_What to produce_
Please report every line of the listing below that has the word "ubrr" in it.

_Supplied entries_

/-! ## `tickOnce` -/

@[simp] theorem State.tickOnce_buf (s : State) : (s.tickOnce).buf = s.buf := rfl
@[simp] theorem State.tickOnce_readIndex (s : State) : (s.tickOnce).readIndex = s.readIndex := rfl
@[simp] theorem State.tickOnce_writeIndex (s : State) : (s.tickOnce).writeIndex = s.writeIndex := rfl
@[simp] theorem State.tickOnce_udr (s : State) : (s.tickOnce).udr = s.udr := rfl
@[simp] theorem State.tickOnce_udre (s : State) : (s.tickOnce).udre = s.udre := rfl
@[simp] theorem State.tickOnce_txie (s : State) : (s.tickOnce).txie = s.txie := rfl
@[simp] theorem State.tickOnce_ubrr (s : State) : (s.tickOnce).ubrr = s.ubrr := rfl
@[simp] theorem State.tickOnce_u2x (s : State) : (s.tickOnce).u2x = s.u2x := rfl
@[simp] theorem State.tickOnce_serCfgd (s : State) : (s.tickOnce).serCfgd = s.serCfgd := rfl
@[simp] theorem State.tickOnce_line (s : State) : (s.tickOnce).line = s.line := rfl
@[simp] theorem State.tickOnce_presc (s : State) : (s.tickOnce).presc = s.presc := rfl
@[simp] theorem State.tickOnce_ocr (s : State) : (s.tickOnce).ocr = s.ocr := rfl
@[simp] theorem State.tickOnce_tmrRun (s : State) : (s.tickOnce).tmrRun = s.tmrRun := rfl
@[simp] theorem State.tickOnce_tick (s : State) : (s.tickOnce).tick = s.tick := rfl
@[simp] theorem State.tickOnce_ocf (s : State) : (s.tickOnce).ocf = false := rfl
@[simp] theorem State.tickOnce_ocie (s : State) : (s.tickOnce).ocie = s.ocie := rfl
@[simp] theorem State.tickOnce_counter (s : State) : (s.tickOnce).counter = s.counter + s.tick := rfl
@[simp] theorem State.tickOnce_iflag (s : State) : (s.tickOnce).iflag = s.iflag := rfl
@[simp] theorem State.tickOnce_saves (s : State) : (s.tickOnce).saves = s.saves := rfl
@[simp] theorem State.tickOnce_res (s : State) : (s.tickOnce).res = s.res := rfl
@[simp] theorem State.tickOnce_cp (s : State) : (s.tickOnce).cp = s.cp := rfl
@[simp] theorem State.tickOnce_ph (s : State) : (s.tickOnce).ph = s.ph := rfl
@[simp] theorem State.tickOnce_sent (s : State) : (s.tickOnce).sent = s.sent := rfl
@[simp] theorem State.tickOnce_asleep (s : State) : (s.tickOnce).asleep = s.asleep := rfl
@[simp] theorem State.tickOnce_fault (s : State) : (s.tickOnce).fault = s.fault := rfl
@[simp] theorem State.tickOnce_pin (s : State) : (s.tickOnce).pin = s.pin := rfl
@[simp] theorem State.tickOnce_wantInterWordSpace (s : State) : (s.tickOnce).wantInterWordSpace = s.wantInterWordSpace := rfl
@[simp] theorem State.tickOnce_cfg (s : State) : (s.tickOnce).cfg = s.cfg := rfl
@[simp] theorem State.tickOnce_cmd (s : State) : (s.tickOnce).cmd = s.cmd := rfl
@[simp] theorem State.tickOnce_sched (s : State) : (s.tickOnce).sched = s.sched := rfl
@[simp] theorem State.tickOnce_policy (s : State) : (s.tickOnce).policy = s.policy := rfl
@[simp] theorem State.tickOnce_turns (s : State) : (s.tickOnce).turns = s.turns := rfl
@[simp] theorem State.tickOnce_draws (s : State) : (s.tickOnce).draws = s.draws := rfl

/-! ## `takeTurn` -/

@[simp] theorem State.takeTurn_buf (s : State) : (s.takeTurn).buf = s.buf := rfl
@[simp] theorem State.takeTurn_readIndex (s : State) : (s.takeTurn).readIndex = s.readIndex := rfl
@[simp] theorem State.takeTurn_writeIndex (s : State) : (s.takeTurn).writeIndex = s.writeIndex := rfl
@[simp] theorem State.takeTurn_udr (s : State) : (s.takeTurn).udr = s.udr := rfl
@[simp] theorem State.takeTurn_udre (s : State) : (s.takeTurn).udre = s.udre := rfl
@[simp] theorem State.takeTurn_txie (s : State) : (s.takeTurn).txie = s.txie := rfl
@[simp] theorem State.takeTurn_ubrr (s : State) : (s.takeTurn).ubrr = s.ubrr := rfl
@[simp] theorem State.takeTurn_u2x (s : State) : (s.takeTurn).u2x = s.u2x := rfl
@[simp] theorem State.takeTurn_serCfgd (s : State) : (s.takeTurn).serCfgd = s.serCfgd := rfl
@[simp] theorem State.takeTurn_line (s : State) : (s.takeTurn).line = s.line := rfl
@[simp] theorem State.takeTurn_presc (s : State) : (s.takeTurn).presc = s.presc := rfl
@[simp] theorem State.takeTurn_ocr (s : State) : (s.takeTurn).ocr = s.ocr := rfl
@[simp] theorem State.takeTurn_tmrRun (s : State) : (s.takeTurn).tmrRun = s.tmrRun := rfl
@[simp] theorem State.takeTurn_tick (s : State) : (s.takeTurn).tick = s.tick := rfl
@[simp] theorem State.takeTurn_ocf (s : State) : (s.takeTurn).ocf = s.ocf := rfl
@[simp] theorem State.takeTurn_ocie (s : State) : (s.takeTurn).ocie = s.ocie := rfl
@[simp] theorem State.takeTurn_counter (s : State) : (s.takeTurn).counter = s.counter := rfl
@[simp] theorem State.takeTurn_iflag (s : State) : (s.takeTurn).iflag = s.iflag := rfl
@[simp] theorem State.takeTurn_saves (s : State) : (s.takeTurn).saves = s.saves := rfl
@[simp] theorem State.takeTurn_res (s : State) : (s.takeTurn).res = s.res := rfl
@[simp] theorem State.takeTurn_cp (s : State) : (s.takeTurn).cp = s.cp := rfl
@[simp] theorem State.takeTurn_ph (s : State) : (s.takeTurn).ph = s.ph := rfl
@[simp] theorem State.takeTurn_sent (s : State) : (s.takeTurn).sent = s.sent := rfl
@[simp] theorem State.takeTurn_asleep (s : State) : (s.takeTurn).asleep = s.asleep := rfl
@[simp] theorem State.takeTurn_fault (s : State) : (s.takeTurn).fault = s.fault := rfl
@[simp] theorem State.takeTurn_pin (s : State) : (s.takeTurn).pin = s.pin := rfl
@[simp] theorem State.takeTurn_wantInterWordSpace (s : State) : (s.takeTurn).wantInterWordSpace = s.wantInterWordSpace := rfl
@[simp] theorem State.takeTurn_cfg (s : State) : (s.takeTurn).cfg = s.cfg := rfl
@[simp] theorem State.takeTurn_cmd (s : State) : (s.takeTurn).cmd = s.cmd := rfl
@[simp] theorem State.takeTurn_sched (s : State) : (s.takeTurn).sched = s.sched.tail := rfl
@[simp] theorem State.takeTurn_policy (s : State) : (s.takeTurn).policy = s.policy := rfl
@[simp] theorem State.takeTurn_turns (s : State) : (s.takeTurn).turns = s.turns + 1 := rfl
@[simp] theorem State.takeTurn_draws (s : State) : (s.takeTurn).draws = s.draws := rfl

/-! ## `load` -/

@[simp] theorem State.load_buf (s : State) (bytes : List Byte) : (s.load bytes).buf = s.buf := rfl
@[simp] theorem State.load_readIndex (s : State) (bytes : List Byte) : (s.load bytes).readIndex = s.readIndex := rfl
@[simp] theorem State.load_writeIndex (s : State) (bytes : List Byte) : (s.load bytes).writeIndex = s.writeIndex := rfl
@[simp] theorem State.load_udr (s : State) (bytes : List Byte) : (s.load bytes).udr = s.udr := rfl
@[simp] theorem State.load_udre (s : State) (bytes : List Byte) : (s.load bytes).udre = s.udre := rfl
@[simp] theorem State.load_txie (s : State) (bytes : List Byte) : (s.load bytes).txie = s.txie := rfl
@[simp] theorem State.load_ubrr (s : State) (bytes : List Byte) : (s.load bytes).ubrr = s.ubrr := rfl
@[simp] theorem State.load_u2x (s : State) (bytes : List Byte) : (s.load bytes).u2x = s.u2x := rfl
@[simp] theorem State.load_serCfgd (s : State) (bytes : List Byte) : (s.load bytes).serCfgd = s.serCfgd := rfl
@[simp] theorem State.load_line (s : State) (bytes : List Byte) : (s.load bytes).line = s.line := rfl
@[simp] theorem State.load_presc (s : State) (bytes : List Byte) : (s.load bytes).presc = s.presc := rfl
@[simp] theorem State.load_ocr (s : State) (bytes : List Byte) : (s.load bytes).ocr = s.ocr := rfl
@[simp] theorem State.load_tmrRun (s : State) (bytes : List Byte) : (s.load bytes).tmrRun = s.tmrRun := rfl
@[simp] theorem State.load_tick (s : State) (bytes : List Byte) : (s.load bytes).tick = s.tick := rfl
@[simp] theorem State.load_ocf (s : State) (bytes : List Byte) : (s.load bytes).ocf = s.ocf := rfl
@[simp] theorem State.load_ocie (s : State) (bytes : List Byte) : (s.load bytes).ocie = s.ocie := rfl
@[simp] theorem State.load_counter (s : State) (bytes : List Byte) : (s.load bytes).counter = s.counter := rfl
@[simp] theorem State.load_iflag (s : State) (bytes : List Byte) : (s.load bytes).iflag = s.iflag := rfl
@[simp] theorem State.load_saves (s : State) (bytes : List Byte) : (s.load bytes).saves = s.saves := rfl
@[simp] theorem State.load_res (s : State) (bytes : List Byte) : (s.load bytes).res = s.res := rfl
@[simp] theorem State.load_cp (s : State) (bytes : List Byte) : (s.load bytes).cp = s.cp := rfl
@[simp] theorem State.load_ph (s : State) (bytes : List Byte) : (s.load bytes).ph = s.ph := rfl
@[simp] theorem State.load_sent (s : State) (bytes : List Byte) : (s.load bytes).sent = s.sent := rfl
@[simp] theorem State.load_asleep (s : State) (bytes : List Byte) : (s.load bytes).asleep = s.asleep := rfl
@[simp] theorem State.load_fault (s : State) (bytes : List Byte) : (s.load bytes).fault = s.fault := rfl
@[simp] theorem State.load_pin (s : State) (bytes : List Byte) : (s.load bytes).pin = s.pin := rfl
@[simp] theorem State.load_wantInterWordSpace (s : State) (bytes : List Byte) : (s.load bytes).wantInterWordSpace = s.wantInterWordSpace := rfl
@[simp] theorem State.load_cfg (s : State) (bytes : List Byte) : (s.load bytes).cfg = s.cfg := rfl
@[simp] theorem State.load_cmd (s : State) (bytes : List Byte) : (s.load bytes).cmd = bytes := rfl
@[simp] theorem State.load_sched (s : State) (bytes : List Byte) : (s.load bytes).sched = s.sched := rfl
@[simp] theorem State.load_policy (s : State) (bytes : List Byte) : (s.load bytes).policy = s.policy := rfl
@[simp] theorem State.load_turns (s : State) (bytes : List Byte) : (s.load bytes).turns = s.turns := rfl
@[simp] theorem State.load_draws (s : State) (bytes : List Byte) : (s.load bytes).draws = s.draws := rfl

/-! ## `serDev` -/

@[simp] theorem serDev_buf (s : State) : (Sys2Proof.Machine.serDev s).buf = s.buf := rfl
@[simp] theorem serDev_readIndex (s : State) : (Sys2Proof.Machine.serDev s).readIndex = s.readIndex := rfl
@[simp] theorem serDev_writeIndex (s : State) : (Sys2Proof.Machine.serDev s).writeIndex = s.writeIndex := rfl
@[simp] theorem serDev_udr (s : State) : (Sys2Proof.Machine.serDev s).udr = s.udr := rfl
@[simp] theorem serDev_udre (s : State) : (Sys2Proof.Machine.serDev s).udre = true := rfl
@[simp] theorem serDev_txie (s : State) : (Sys2Proof.Machine.serDev s).txie = s.txie := rfl
@[simp] theorem serDev_ubrr (s : State) : (Sys2Proof.Machine.serDev s).ubrr = s.ubrr := rfl
@[simp] theorem serDev_u2x (s : State) : (Sys2Proof.Machine.serDev s).u2x = s.u2x := rfl
@[simp] theorem serDev_serCfgd (s : State) : (Sys2Proof.Machine.serDev s).serCfgd = s.serCfgd := rfl
@[simp] theorem serDev_line (s : State) : (Sys2Proof.Machine.serDev s).line = s.line ++ [s.udr] := rfl
@[simp] theorem serDev_presc (s : State) : (Sys2Proof.Machine.serDev s).presc = s.presc := rfl
@[simp] theorem serDev_ocr (s : State) : (Sys2Proof.Machine.serDev s).ocr = s.ocr := rfl
@[simp] theorem serDev_tmrRun (s : State) : (Sys2Proof.Machine.serDev s).tmrRun = s.tmrRun := rfl
@[simp] theorem serDev_tick (s : State) : (Sys2Proof.Machine.serDev s).tick = s.tick := rfl
@[simp] theorem serDev_ocf (s : State) : (Sys2Proof.Machine.serDev s).ocf = s.ocf := rfl
@[simp] theorem serDev_ocie (s : State) : (Sys2Proof.Machine.serDev s).ocie = s.ocie := rfl
@[simp] theorem serDev_counter (s : State) : (Sys2Proof.Machine.serDev s).counter = s.counter := rfl
@[simp] theorem serDev_iflag (s : State) : (Sys2Proof.Machine.serDev s).iflag = s.iflag := rfl
@[simp] theorem serDev_saves (s : State) : (Sys2Proof.Machine.serDev s).saves = s.saves := rfl
@[simp] theorem serDev_res (s : State) : (Sys2Proof.Machine.serDev s).res = s.res := rfl
@[simp] theorem serDev_cp (s : State) : (Sys2Proof.Machine.serDev s).cp = s.cp := rfl
@[simp] theorem serDev_ph (s : State) : (Sys2Proof.Machine.serDev s).ph = s.ph := rfl
@[simp] theorem serDev_sent (s : State) : (Sys2Proof.Machine.serDev s).sent = s.sent := rfl
@[simp] theorem serDev_asleep (s : State) : (Sys2Proof.Machine.serDev s).asleep = s.asleep := rfl
@[simp] theorem serDev_fault (s : State) : (Sys2Proof.Machine.serDev s).fault = s.fault := rfl
@[simp] theorem serDev_pin (s : State) : (Sys2Proof.Machine.serDev s).pin = s.pin := rfl
@[simp] theorem serDev_wantInterWordSpace (s : State) : (Sys2Proof.Machine.serDev s).wantInterWordSpace = s.wantInterWordSpace := rfl
@[simp] theorem serDev_cfg (s : State) : (Sys2Proof.Machine.serDev s).cfg = s.cfg := rfl
@[simp] theorem serDev_cmd (s : State) : (Sys2Proof.Machine.serDev s).cmd = s.cmd := rfl
@[simp] theorem serDev_sched (s : State) : (Sys2Proof.Machine.serDev s).sched = s.sched := rfl
@[simp] theorem serDev_policy (s : State) : (Sys2Proof.Machine.serDev s).policy = s.policy := rfl
@[simp] theorem serDev_turns (s : State) : (Sys2Proof.Machine.serDev s).turns = s.turns := rfl
@[simp] theorem serDev_draws (s : State) : (Sys2Proof.Machine.serDev s).draws = s.draws := rfl

/-! ## `tmrDev` -/

@[simp] theorem tmrDev_buf (s : State) : (Sys2Proof.Machine.tmrDev s).buf = s.buf := rfl
@[simp] theorem tmrDev_readIndex (s : State) : (Sys2Proof.Machine.tmrDev s).readIndex = s.readIndex := rfl
@[simp] theorem tmrDev_writeIndex (s : State) : (Sys2Proof.Machine.tmrDev s).writeIndex = s.writeIndex := rfl
@[simp] theorem tmrDev_udr (s : State) : (Sys2Proof.Machine.tmrDev s).udr = s.udr := rfl
@[simp] theorem tmrDev_udre (s : State) : (Sys2Proof.Machine.tmrDev s).udre = s.udre := rfl
@[simp] theorem tmrDev_txie (s : State) : (Sys2Proof.Machine.tmrDev s).txie = s.txie := rfl
@[simp] theorem tmrDev_ubrr (s : State) : (Sys2Proof.Machine.tmrDev s).ubrr = s.ubrr := rfl
@[simp] theorem tmrDev_u2x (s : State) : (Sys2Proof.Machine.tmrDev s).u2x = s.u2x := rfl
@[simp] theorem tmrDev_serCfgd (s : State) : (Sys2Proof.Machine.tmrDev s).serCfgd = s.serCfgd := rfl
@[simp] theorem tmrDev_line (s : State) : (Sys2Proof.Machine.tmrDev s).line = s.line := rfl
@[simp] theorem tmrDev_presc (s : State) : (Sys2Proof.Machine.tmrDev s).presc = s.presc := rfl
@[simp] theorem tmrDev_ocr (s : State) : (Sys2Proof.Machine.tmrDev s).ocr = s.ocr := rfl
@[simp] theorem tmrDev_tmrRun (s : State) : (Sys2Proof.Machine.tmrDev s).tmrRun = s.tmrRun := rfl
@[simp] theorem tmrDev_tick (s : State) : (Sys2Proof.Machine.tmrDev s).tick = s.tick := rfl
@[simp] theorem tmrDev_ocf (s : State) : (Sys2Proof.Machine.tmrDev s).ocf = true := rfl
@[simp] theorem tmrDev_ocie (s : State) : (Sys2Proof.Machine.tmrDev s).ocie = s.ocie := rfl
@[simp] theorem tmrDev_counter (s : State) : (Sys2Proof.Machine.tmrDev s).counter = s.counter := rfl
@[simp] theorem tmrDev_iflag (s : State) : (Sys2Proof.Machine.tmrDev s).iflag = s.iflag := rfl
@[simp] theorem tmrDev_saves (s : State) : (Sys2Proof.Machine.tmrDev s).saves = s.saves := rfl
@[simp] theorem tmrDev_res (s : State) : (Sys2Proof.Machine.tmrDev s).res = s.res := rfl
@[simp] theorem tmrDev_cp (s : State) : (Sys2Proof.Machine.tmrDev s).cp = s.cp := rfl
@[simp] theorem tmrDev_ph (s : State) : (Sys2Proof.Machine.tmrDev s).ph = s.ph := rfl
@[simp] theorem tmrDev_sent (s : State) : (Sys2Proof.Machine.tmrDev s).sent = s.sent := rfl
@[simp] theorem tmrDev_asleep (s : State) : (Sys2Proof.Machine.tmrDev s).asleep = s.asleep := rfl
@[simp] theorem tmrDev_fault (s : State) : (Sys2Proof.Machine.tmrDev s).fault = s.fault := rfl
@[simp] theorem tmrDev_pin (s : State) : (Sys2Proof.Machine.tmrDev s).pin = s.pin := rfl
@[simp] theorem tmrDev_wantInterWordSpace (s : State) : (Sys2Proof.Machine.tmrDev s).wantInterWordSpace = s.wantInterWordSpace := rfl
@[simp] theorem tmrDev_cfg (s : State) : (Sys2Proof.Machine.tmrDev s).cfg = s.cfg := rfl
@[simp] theorem tmrDev_cmd (s : State) : (Sys2Proof.Machine.tmrDev s).cmd = s.cmd := rfl
@[simp] theorem tmrDev_sched (s : State) : (Sys2Proof.Machine.tmrDev s).sched = s.sched := rfl
@[simp] theorem tmrDev_policy (s : State) : (Sys2Proof.Machine.tmrDev s).policy = s.policy := rfl
@[simp] theorem tmrDev_turns (s : State) : (Sys2Proof.Machine.tmrDev s).turns = s.turns := rfl
@[simp] theorem tmrDev_draws (s : State) : (Sys2Proof.Machine.tmrDev s).draws = s.draws := rfl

_Response area_
@[simp] theorem State.tickOnce_ubrr (s : State) : (s.tickOnce).ubrr = s.ubrr := rfl
@[simp] theorem State.takeTurn_ubrr (s : State) : (s.takeTurn).ubrr = s.ubrr := rfl
@[simp] theorem State.load_ubrr (s : State) (bytes : List Byte) : (s.load bytes).ubrr = s.ubrr := rfl
@[simp] theorem serDev_ubrr (s : State) : (Sys2Proof.Machine.serDev s).ubrr = s.ubrr := rfl
@[simp] theorem tmrDev_ubrr (s : State) : (Sys2Proof.Machine.tmrDev s).ubrr = s.ubrr := rfl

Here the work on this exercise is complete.